Nakata Seiichi, Mizuno Terukazu, Naganawa Shinji, Sugiura Makoto, Yoshida Tadao, Teranishi Masaaki, Sone Michihiko, Nakashima Tsutomu
Department of Otorhinolaryngology, Nagoya University Graduate School of Medicine, Nagoya, Japan.
Acta Otolaryngol. 2010 May;130(5):632-6. doi: 10.3109/00016480903338123.
Among patients with facial nerve paralysis, significant difference was observed on three-dimensional fluid-attenuated inversion recovery magnetic resonance imaging (3D-FLAIR MRI) between those with and without audio-vestibular disturbance. This MRI technique may contribute to elucidation of the pathology of Ramsay Hunt syndrome and Bell's palsy.
To evaluate the 3D-FLAIR MRI findings in patients who have facial nerve paralysis with and without audio-vestibular disturbance.
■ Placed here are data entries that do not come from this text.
-- ==== Sys2Proof/Tests/Slice0.lean ====
section
/-! SUPPORT. The model's own tests: expected results are the spec's examples and vectors (95_test_vectors.md, cited by
number), and one witness for the hypotheses of each statement. -/

namespace Sys2Proof.Machine.Tests

/-- The state at release with parameters and an image, its first turn listed as the engine's. -/
def demoWith (cfg : Config) (image : List Int) : State :=
  { State.atRelease cfg (imageMemory cfg 0 image) with turns := ⟨[.engine], 0⟩ }

/-- The same under the parameters of the spec's vectors. -/
def demo (image : List Int) : State := demoWith Config.reference image

/-- The next state a step or an instruction answers. -/
def after : Result → Option State
  | .next s => some s
  | .fault _ => none
  | .refused _ => none

/-! ## Well-formedness: each check refuses an ill-formed instruction -/

theorem test_wf_out_high : (Instr.out 16777216 0).wellFormed = false := by decide
theorem test_wf_inp_high : (Instr.inp 16777216 0).wellFormed = false := by decide
theorem test_wf_inp_sentinel : (Instr.inp 16777215 0).wellFormed = false := by decide
theorem test_wf_irq_high : (Instr.irq 16777216 0).wellFormed = false := by decide
theorem test_wf_irq_sentinel : (Instr.irq 16777215 0).wellFormed = false := by decide
theorem test_wf_subleq_a_high : (Instr.subleq 16777216 0 0).wellFormed = false := by decide
theorem test_wf_subleq_b_high : (Instr.subleq 0 16777216 0).wellFormed = false := by decide
theorem test_wf_subleq_b_sentinel : (Instr.subleq 0 16777215 0).wellFormed = false := by decide
theorem test_wf_subleq_a_in : (Instr.subleq 16777215 0 0).wellFormed = false := by decide
theorem test_wf_subleq_a_irq : (Instr.subleq 16777214 0 0).wellFormed = false := by decide

/-! ## Decoding: words written out from the layout a[71:48], b[47:24], c[23:0] of R52 -/

/-- V60: a = 0x000003, b = 0xFFFFFF, c = 0x000000. -/
theorem test_decode_out : decodeTableWord 72 0x000003FFFFFF000000 = some (.out 3 0) := by decide
/-- V108: a = 0xFFFFFF, b = 0x000009, c = 0xFFFFFF. -/
theorem test_decode_inp : decodeTableWord 72 0xFFFFFF000009FFFFFF = some (.inp 9 0xFFFFFF) := by decide
/-- V105: a = b = 0xFFFFFE. -/
theorem test_decode_irq : decodeTableWord 72 0xFFFFFEFFFFFE000000 = some (.irq 0xFFFFFE 0) := by decide
/-- V106: a = 0x00000A, b = 0xFFFFFE. -/
theorem test_decode_subleq : decodeTableWord 72 0x00000AFFFFFE000000 = some (.subleq 10 0xFFFFFE 0) := by decide
/-- V77 to V80, V82: negative and high operands are no sentinels, and the order of the checks. -/
theorem test_decode_rejects :
    decode ⟨-1, 16777216, 0⟩ = .error .bHigh ∧ decode ⟨-1, 0, 0⟩ = .error .aNeg ∧ decode ⟨0, -1, 0⟩ = .error .bNeg ∧
      decode ⟨-1, -1, 0⟩ = .error .aNeg ∧ decode ⟨0x1FFFFFF, 5, 0⟩ = .error .aHigh := by decide

/-! ## The subtractor: V2, V10, V11, V12, V19, V23 -/

theorem test_sub_wrapped :
    subWrapped 0 1 = -1 ∧ subWrapped 8388608 0 = -8388608 ∧ subWrapped (-8388608) 1 = 8388607 ∧
      subWrapped 8388607 (-1) = -8388608 ∧ subWrapped 0 16777215 = 1 ∧ subWrapped 16777221 0 = 5 := by decide

/-! ## The instructions, one step each -/

/-- V27: not taken, and `c` = 0xFFFFFF does not halt then. -/
theorem test_subleq_not_taken :
    ((after (step (demo [3, 4, 0xFFFFFF, 1, 5]))).map fun s => (s.cell 4, s.pc, s.run)) = some (4, 3, .running) := by
  decide
/-- V42: the store is discarded and the branch tests the computed −4. -/
theorem test_subleq_discarded :
    ((after (step (demo [0xFFFF05, 0xFFFF01, 9]))).map fun s => (s.cell 0xFFFF01, s.pc, s.mem)) =
      some (1, 9, (demo [0xFFFF05, 0xFFFF01, 9]).mem) := by decide
/-- V64: the low 8 bits of 321. -/
theorem test_out_low_byte :
    ((after (step (demo [3, 0xFFFFFF, 0, 321]))).map fun s => (s.out, s.pc)) = some ([0x41], 3) := by decide
/-- V102: `a` = `b` = 0xFFFFFF is OUT of the cell at 0xFFFFFF. -/
theorem test_out_sentinel_cell :
    ((after (step (demo [0xFFFFFF, 0xFFFFFF, 0]))).map fun s => s.out) = some [0xFF] := by decide
/-- V90: the byte 3 is data, and IN clears the flag. -/
theorem test_inp_interrupt_byte :
    ((after (step (push 3 (demo [0xFFFFFF, 9, 0])))).map fun s => (s.cell 9, s.irq, s.cnt, s.tail, s.pc)) =
      some (3, false, 1, 1, 3) := by decide
/-- V87: no data is 16,777,215. -/
theorem test_inp_no_data :
    ((after (step (demo [0xFFFFFF, 9, 0]))).map fun s => (s.cell 9, s.head, s.tail, s.pc)) =
      some (16777215, 0, 0, 3) := by decide
/-- V96: the flag is stored and cleared; nothing is popped. -/
theorem test_irq_set :
    ((after (step (push 3 (demo [0xFFFFFE, 9, 0])))).map fun s => (s.cell 9, s.irq, s.head, s.tail)) =
      some (1, false, 1, 0) := by decide
/-- V101: a discarded store still consumes the flag. -/
theorem test_irq_discarded :
    ((after (step (push 3 (demo [0xFFFFFE, 0xFFFF10, 0])))).map fun s => (s.cell 0xFFFF10, s.irq, s.pc)) =
      some (16, false, 3) := by decide

/-! ## Faults, terminate, the two agents -/

/-- V70: FETCH_RANGE. -/
theorem test_fetch_range :
    ((after (step { demo [] with pc := 16777215 })).map fun s => (s.run, s.cause, s.pc)) =
      some (.faulted, .fetchRange, 16777215) := by decide
/-- V83: an IN with a bad `b` faults before the pop and before the flag is cleared. -/
theorem test_fault_precise :
    ((after (step (push 3 (push 0x41 (demo [0xFFFFFF, 0x1000000, 0]))))).map fun s =>
      (s.run, s.cause, s.irq, s.head, s.tail)) = some (.faulted, .bHigh, true, 1, 0) := by decide
/-- V84: the terminate check comes first. -/
theorem test_terminate_first :
    ((after (step { pushAll [3, 3, 3, 3] (demo []) with pc := -5 })).map fun s => (s.run, s.cause, s.pc)) =
      some (.terminated, .none, -5) := by decide
/-- V79 with `NEG_OPERAND_FAULT` false: refused (U1). -/
theorem test_negative_refused :
    (match step (demoWith { Config.reference with negOperandFault := false } [0, -1, 0]) with
      | .refused r => some r
      | .next _ => none
      | .fault _ => none) = some .negativeB := by decide
/-- R74: no step once the run is over. -/
theorem test_run_over :
    (match step { demo [] with run := .halted } with
      | .fault f => some f
      | .next _ => none
      | .refused _ => none) = some .runHalted := by decide
/-- A capture turn pushes its byte and leaves the cycle to the next turn (R5). -/
theorem test_capture_turn :
    ((after (step { demo [0, 0, 0] with turns := ⟨[.capture 0x41, .engine], 0⟩ })).map fun s => (visible s, s.pc, s.turns)) =
      some ([0x41], 0, ⟨[.engine], 0⟩) := by decide

/-! ## The ring buffer: V32, V53, V59 and the trace of 43_keystroke_capture.md section 5 -/

theorem test_overflow_nine :
    visible (pushAll [0x30, 0x31, 0x32, 0x33, 0x34, 0x35, 0x36, 0x37, 0x38] (demo [])) = [0x38] := by decide
theorem test_terminate_at_four :
    (let s := pushAll [3, 3, 3, 3] (demo []); (s.cnt, s.term, s.irq, s.head, s.tail)) = (4, true, true, 0, 0) := by decide
theorem test_byte_four_is_ordinary :
    (let s := push 4 (demo []); (s.head, s.buf.head?, s.irq, s.cnt)) = (1, some 4, false, 0) := by decide
theorem test_trace_step_six :
    (let s := pushAll [3, 3, 0x43] (demo []); (visible s, s.irq, s.cnt)) = ([3, 0x43], true, 0) := by decide

/-! ## Boot, image text, status codes, the memory port -/

/-- The example of R60. -/
theorem test_launch_halt_triple :
    (match launch Config.reference "any header text\n0 0 FFFFFF\n".toList with
      | .ok s => decide (s = State.atRelease Config.reference [(2, 16777215)])
      | .error _ => false) = true := by decide
/-- U5: a prefixed token is refused. -/
theorem test_launch_bad_token :
    (match launch Config.reference "header\n0x3".toList with
      | .ok _ => none
      | .error e => some e) = some .badToken := by decide
/-- R31: the identity table, and the sentinel addresses with the illustration's base. -/
theorem test_table : (demo []).cell 0xFFFF41 = 0x41 ∧ (demo []).cell 0xFFFFFE = 254 ∧ (demo []).cell 0xFFFEFF = 0 := by
  decide
/-- R14 and R116. -/
theorem test_status_codes :
    runCode .terminated = 3 ∧ runCode .faulted = 2 ∧ causeCode .pcRange = 1 ∧ causeCode .bNeg = 6 := by decide
/-- R38, R39: SUBLEQ reads the triple, `mem[a]`, `mem[b]`, and then writes. -/
theorem test_port_order :
    cycleAccesses (demo [3, 4, 9, 7, 5]) = [.read 0, .read 1, .read 2, .read 3, .read 4, .write 4 (-2)] := by decide
/-- The first step after placing a word runs it: V60's OUT of cell 3, which holds 0. -/
theorem test_with_fetch_word :
    ((after (step (State.reset.withFetchWord 72 0x000003FFFFFF000000))).map fun s => (s.out, s.pc)) =
      some ([0], 3) := by decide
/-- The same from a machine that has stopped with a capture turn scheduled. -/
theorem test_with_fetch_word_stopped :
    ((after (step ({ demo [] with run := .faulted, cause := .pcRange, pc := -1, turns := ⟨[.capture 3], 0⟩ }.withFetchWord 72
      0x000003FFFFFF000000))).map fun s => (s.out, s.pc, s.turns)) = some ([0], 3, ⟨[.capture 3], 0⟩) := by decide

/-! ## Witnesses: for each statement with hypotheses, values that meet all of them -/

theorem demo_inv (image : List Int) (hf : ∀ e ∈ (demo image).mem, fitsCell 32 e.2)
    (hw : Memory.wf Config.reference (demo image).mem = true) : (demo image).Inv where
  cfg_ok := show Config.reference.wf by decide
  mem_ok := hw
  cells_fit := hf
  pc_ok := .inl (show fitsCell 32 0 by decide)
  buf_len := rfl
  head_lt := show 0 < 8 by decide
  tail_lt := show 0 < 8 by decide
  cnt_le := Nat.zero_le _
  term_iff := show false = true ↔ 3 < 0 by decide
  term_empty := fun h => Bool.noConfusion h
  cause_iff := show Cause.none ≠ .none ↔ RunState.running = .faulted by decide
  term_run := show (RunState.running = .terminated → false = true) ∧
    (RunState.running = .halted ∨ RunState.running = .faulted → false = false) by decide

/-- A legal state about to run each form. -/
theorem inv_subleq : (demo [3, 4, 9, 7, 5]).Inv := demo_inv _ (by decide) (by decide)
theorem inv_out : (demo [3, 0xFFFFFF, 0, 321]).Inv := demo_inv _ (by decide) (by decide)
theorem inv_inp : (demo [0xFFFFFF, 9, 0]).Inv := demo_inv _ (by decide) (by decide)

theorem performs_subleq : performs (demo [3, 4, 9, 7, 5]) (.subleq 3 4 9) := ⟨⟨rfl, rfl⟩, rfl⟩
theorem performs_out : performs (demo [3, 0xFFFFFF, 0, 321]) (.out 3 0) := ⟨⟨rfl, rfl⟩, rfl⟩
theorem performs_inp : performs (demo [0xFFFFFF, 9, 0]) (.inp 9 0) := ⟨⟨rfl, rfl⟩, rfl⟩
3D-FLAIR MRI was performed with and without gadolinium enhancement in 15 patients (5 men and 10 women) with unilateral facial nerve paralysis: 3 patients with Ramsay Hunt syndrome, 3 patients having facial nerve paralysis with hearing loss or vertigo without vesicles, and 9 patients with Bell's palsy.
Five of the six patients with audio-vestibular disturbance showed high signals in the inner ear on precontrast 3D-FLAIR. In comparison, among nine patients with Bell's palsy, only one patient showed high signals in the inner ear on precontrast 3D-FLAIR (p < 0.05).
在面神经麻痹患者中,三维液体衰减反转恢复磁共振成像(3D-FLAIR MRI)显示,有听觉前庭功能障碍和无听觉前庭功能障碍的患者之间存在显著差异。这种MRI技术可能有助于阐明拉姆齐·亨特综合征和贝尔麻痹的病理情况。
评估有和没有听觉前庭功能障碍的面神经麻痹患者的3D-FLAIR MRI表现。
对15例单侧面神经麻痹患者(5例男性和10例女性)进行了有无钆增强的3D-FLAIR MRI检查:3例拉姆齐·亨特综合征患者,3例有听力损失或眩晕但无疱疹的面神经麻痹患者,以及9例贝尔麻痹患者。
6例有听觉前庭功能障碍的患者中,5例在对比前3D-FLAIR上内耳显示高信号。相比之下,9例贝尔麻痹患者中,只有1例在对比前3D-FLAIR上内耳显示高信号(p<0.05)。